_HOW TO COMPLETE THIS TASK_: Where a line of the listing below includes the word "execMulhu", reproduce that line.

_TASK MATERIAL_:
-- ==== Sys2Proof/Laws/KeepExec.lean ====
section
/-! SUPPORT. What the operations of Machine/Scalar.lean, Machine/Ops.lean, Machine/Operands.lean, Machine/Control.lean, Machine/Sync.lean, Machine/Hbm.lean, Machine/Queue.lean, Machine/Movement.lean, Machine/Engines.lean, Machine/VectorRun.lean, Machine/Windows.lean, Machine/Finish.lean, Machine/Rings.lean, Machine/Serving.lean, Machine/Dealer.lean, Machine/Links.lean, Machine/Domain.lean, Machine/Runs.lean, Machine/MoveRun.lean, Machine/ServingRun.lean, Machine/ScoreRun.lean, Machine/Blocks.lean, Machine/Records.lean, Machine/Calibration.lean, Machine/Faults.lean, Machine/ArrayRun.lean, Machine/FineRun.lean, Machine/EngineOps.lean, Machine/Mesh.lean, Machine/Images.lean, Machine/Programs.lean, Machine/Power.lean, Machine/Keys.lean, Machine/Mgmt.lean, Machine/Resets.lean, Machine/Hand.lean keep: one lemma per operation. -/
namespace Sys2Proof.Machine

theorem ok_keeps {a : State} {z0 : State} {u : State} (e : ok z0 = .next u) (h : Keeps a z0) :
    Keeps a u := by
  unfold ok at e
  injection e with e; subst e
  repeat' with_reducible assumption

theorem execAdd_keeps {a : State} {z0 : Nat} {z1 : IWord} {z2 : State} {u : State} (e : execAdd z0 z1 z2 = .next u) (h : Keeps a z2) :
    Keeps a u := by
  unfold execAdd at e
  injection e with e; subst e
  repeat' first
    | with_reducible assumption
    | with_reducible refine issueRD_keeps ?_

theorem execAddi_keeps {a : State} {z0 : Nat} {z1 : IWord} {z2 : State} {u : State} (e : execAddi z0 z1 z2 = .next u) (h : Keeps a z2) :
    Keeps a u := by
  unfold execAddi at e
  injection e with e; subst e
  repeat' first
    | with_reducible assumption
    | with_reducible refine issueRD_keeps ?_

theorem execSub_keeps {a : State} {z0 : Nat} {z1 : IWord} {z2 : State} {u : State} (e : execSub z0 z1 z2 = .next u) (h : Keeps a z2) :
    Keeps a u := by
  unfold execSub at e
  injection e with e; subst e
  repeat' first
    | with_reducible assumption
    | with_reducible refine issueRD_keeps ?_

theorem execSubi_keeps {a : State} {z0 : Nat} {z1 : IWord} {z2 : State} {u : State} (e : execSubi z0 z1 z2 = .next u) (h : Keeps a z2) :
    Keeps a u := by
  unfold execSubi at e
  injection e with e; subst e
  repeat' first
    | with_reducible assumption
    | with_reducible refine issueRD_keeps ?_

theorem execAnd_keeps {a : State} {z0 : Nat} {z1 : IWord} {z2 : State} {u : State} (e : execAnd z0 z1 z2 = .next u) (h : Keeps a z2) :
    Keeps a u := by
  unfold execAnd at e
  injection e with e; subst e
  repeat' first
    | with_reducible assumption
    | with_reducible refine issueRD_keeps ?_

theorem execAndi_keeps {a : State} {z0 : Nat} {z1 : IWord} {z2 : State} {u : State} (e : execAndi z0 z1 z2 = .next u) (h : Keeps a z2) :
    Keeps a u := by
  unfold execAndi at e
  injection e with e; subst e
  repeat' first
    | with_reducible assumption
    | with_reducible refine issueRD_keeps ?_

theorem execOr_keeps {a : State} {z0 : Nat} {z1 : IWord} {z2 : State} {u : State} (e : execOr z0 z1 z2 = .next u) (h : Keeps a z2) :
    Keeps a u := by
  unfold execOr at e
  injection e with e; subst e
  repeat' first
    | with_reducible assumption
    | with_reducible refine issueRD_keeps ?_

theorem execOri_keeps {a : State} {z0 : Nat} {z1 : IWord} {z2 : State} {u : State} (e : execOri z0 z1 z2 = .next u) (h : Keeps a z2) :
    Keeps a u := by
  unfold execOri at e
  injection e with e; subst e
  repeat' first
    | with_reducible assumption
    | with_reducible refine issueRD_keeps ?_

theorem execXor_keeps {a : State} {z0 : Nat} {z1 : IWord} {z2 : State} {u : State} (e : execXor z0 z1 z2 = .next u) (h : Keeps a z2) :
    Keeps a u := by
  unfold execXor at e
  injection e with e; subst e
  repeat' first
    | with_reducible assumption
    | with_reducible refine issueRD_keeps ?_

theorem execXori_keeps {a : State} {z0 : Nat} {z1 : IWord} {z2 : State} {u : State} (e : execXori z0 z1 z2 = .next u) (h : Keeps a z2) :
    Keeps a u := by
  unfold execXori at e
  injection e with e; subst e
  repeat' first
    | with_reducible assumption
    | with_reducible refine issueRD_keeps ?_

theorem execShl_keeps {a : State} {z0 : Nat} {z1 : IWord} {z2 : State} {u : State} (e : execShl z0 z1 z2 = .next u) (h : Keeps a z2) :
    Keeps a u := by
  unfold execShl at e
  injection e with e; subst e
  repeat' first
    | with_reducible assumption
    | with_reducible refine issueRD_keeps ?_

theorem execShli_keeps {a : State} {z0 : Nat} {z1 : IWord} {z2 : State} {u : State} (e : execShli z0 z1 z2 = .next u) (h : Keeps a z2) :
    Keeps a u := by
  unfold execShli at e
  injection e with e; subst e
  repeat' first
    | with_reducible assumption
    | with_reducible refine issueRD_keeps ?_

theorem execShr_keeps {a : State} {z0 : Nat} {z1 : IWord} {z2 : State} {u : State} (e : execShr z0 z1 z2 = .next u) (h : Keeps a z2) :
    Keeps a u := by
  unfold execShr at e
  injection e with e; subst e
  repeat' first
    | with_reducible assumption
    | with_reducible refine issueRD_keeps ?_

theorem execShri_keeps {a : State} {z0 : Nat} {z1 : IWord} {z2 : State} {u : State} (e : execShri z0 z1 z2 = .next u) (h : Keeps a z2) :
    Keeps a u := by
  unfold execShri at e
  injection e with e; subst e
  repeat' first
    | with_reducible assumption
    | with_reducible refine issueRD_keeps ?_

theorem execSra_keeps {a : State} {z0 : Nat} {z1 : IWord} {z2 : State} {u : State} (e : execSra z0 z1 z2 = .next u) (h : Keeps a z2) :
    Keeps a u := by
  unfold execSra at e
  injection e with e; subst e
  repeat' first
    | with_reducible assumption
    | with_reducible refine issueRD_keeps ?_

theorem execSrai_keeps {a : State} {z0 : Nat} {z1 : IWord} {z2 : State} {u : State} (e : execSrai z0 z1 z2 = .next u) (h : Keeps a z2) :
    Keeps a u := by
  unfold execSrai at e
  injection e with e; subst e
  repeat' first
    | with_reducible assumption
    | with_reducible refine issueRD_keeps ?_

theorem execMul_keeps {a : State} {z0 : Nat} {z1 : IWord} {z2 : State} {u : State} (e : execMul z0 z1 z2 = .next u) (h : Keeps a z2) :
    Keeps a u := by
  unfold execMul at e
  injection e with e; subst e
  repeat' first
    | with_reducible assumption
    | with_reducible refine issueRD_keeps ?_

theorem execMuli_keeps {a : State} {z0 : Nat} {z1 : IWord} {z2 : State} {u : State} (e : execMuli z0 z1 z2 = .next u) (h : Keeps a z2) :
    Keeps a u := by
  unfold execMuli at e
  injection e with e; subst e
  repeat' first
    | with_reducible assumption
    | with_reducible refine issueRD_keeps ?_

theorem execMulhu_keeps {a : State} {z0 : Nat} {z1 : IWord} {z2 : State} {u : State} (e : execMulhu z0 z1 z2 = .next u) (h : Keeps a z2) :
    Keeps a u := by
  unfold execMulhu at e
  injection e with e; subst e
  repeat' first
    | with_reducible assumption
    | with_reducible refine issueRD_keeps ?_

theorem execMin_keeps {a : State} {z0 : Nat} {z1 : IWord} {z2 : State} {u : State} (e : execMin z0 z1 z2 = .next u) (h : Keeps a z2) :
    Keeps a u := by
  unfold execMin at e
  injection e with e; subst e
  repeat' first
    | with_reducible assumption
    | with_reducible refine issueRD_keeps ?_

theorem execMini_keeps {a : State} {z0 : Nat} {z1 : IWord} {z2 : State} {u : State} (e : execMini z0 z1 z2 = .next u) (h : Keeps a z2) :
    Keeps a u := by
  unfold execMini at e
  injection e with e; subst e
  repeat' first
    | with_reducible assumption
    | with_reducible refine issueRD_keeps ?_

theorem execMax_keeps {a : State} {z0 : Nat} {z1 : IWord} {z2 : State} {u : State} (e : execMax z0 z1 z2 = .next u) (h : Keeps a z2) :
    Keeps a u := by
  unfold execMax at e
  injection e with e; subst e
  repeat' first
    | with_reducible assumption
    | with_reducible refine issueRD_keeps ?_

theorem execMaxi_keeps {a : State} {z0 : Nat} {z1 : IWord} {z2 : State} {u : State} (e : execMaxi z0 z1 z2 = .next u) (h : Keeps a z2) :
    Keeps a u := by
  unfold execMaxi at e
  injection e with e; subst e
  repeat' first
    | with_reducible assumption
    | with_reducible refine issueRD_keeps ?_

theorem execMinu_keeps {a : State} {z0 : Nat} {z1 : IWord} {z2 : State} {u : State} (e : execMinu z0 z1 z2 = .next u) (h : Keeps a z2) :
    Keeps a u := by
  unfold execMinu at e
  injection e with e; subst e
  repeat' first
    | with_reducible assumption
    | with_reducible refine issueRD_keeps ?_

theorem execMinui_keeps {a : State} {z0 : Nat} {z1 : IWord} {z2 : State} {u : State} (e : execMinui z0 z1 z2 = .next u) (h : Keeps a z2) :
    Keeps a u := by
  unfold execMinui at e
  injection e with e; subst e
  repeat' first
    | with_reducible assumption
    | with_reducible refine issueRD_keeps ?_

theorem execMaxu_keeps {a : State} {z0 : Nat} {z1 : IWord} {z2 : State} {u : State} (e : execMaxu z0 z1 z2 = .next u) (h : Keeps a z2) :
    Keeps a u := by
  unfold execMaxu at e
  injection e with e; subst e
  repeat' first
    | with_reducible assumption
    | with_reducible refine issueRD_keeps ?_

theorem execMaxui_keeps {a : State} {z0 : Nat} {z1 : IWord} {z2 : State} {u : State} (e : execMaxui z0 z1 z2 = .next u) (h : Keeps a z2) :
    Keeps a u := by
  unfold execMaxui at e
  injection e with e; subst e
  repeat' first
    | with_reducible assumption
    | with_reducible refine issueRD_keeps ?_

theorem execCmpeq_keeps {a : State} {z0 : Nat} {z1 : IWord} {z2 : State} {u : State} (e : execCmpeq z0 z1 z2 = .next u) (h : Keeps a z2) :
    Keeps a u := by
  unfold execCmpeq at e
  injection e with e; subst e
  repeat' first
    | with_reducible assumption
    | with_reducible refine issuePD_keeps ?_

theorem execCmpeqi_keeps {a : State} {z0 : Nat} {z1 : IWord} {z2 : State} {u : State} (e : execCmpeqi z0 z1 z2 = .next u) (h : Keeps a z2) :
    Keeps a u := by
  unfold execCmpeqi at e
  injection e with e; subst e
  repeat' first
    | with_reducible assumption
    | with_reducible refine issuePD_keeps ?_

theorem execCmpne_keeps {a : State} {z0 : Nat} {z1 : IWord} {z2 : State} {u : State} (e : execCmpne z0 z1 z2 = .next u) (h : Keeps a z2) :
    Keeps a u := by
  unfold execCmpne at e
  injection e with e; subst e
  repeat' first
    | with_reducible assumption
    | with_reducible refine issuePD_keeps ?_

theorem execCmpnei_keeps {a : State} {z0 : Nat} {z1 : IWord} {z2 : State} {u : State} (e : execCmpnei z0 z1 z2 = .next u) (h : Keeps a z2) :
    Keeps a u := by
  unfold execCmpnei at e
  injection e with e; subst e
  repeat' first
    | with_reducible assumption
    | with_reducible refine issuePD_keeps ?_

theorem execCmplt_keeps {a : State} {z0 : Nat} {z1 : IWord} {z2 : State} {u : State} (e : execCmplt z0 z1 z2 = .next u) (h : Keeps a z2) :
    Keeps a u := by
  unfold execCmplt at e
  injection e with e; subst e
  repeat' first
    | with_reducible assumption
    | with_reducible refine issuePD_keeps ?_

_YOUR SOLUTION_:
theorem execMulhu_keeps {a : State} {z0 : Nat} {z1 : IWord} {z2 : State} {u : State} (e : execMulhu z0 z1 z2 = .next u) (h : Keeps a z2) :
  unfold execMulhu at e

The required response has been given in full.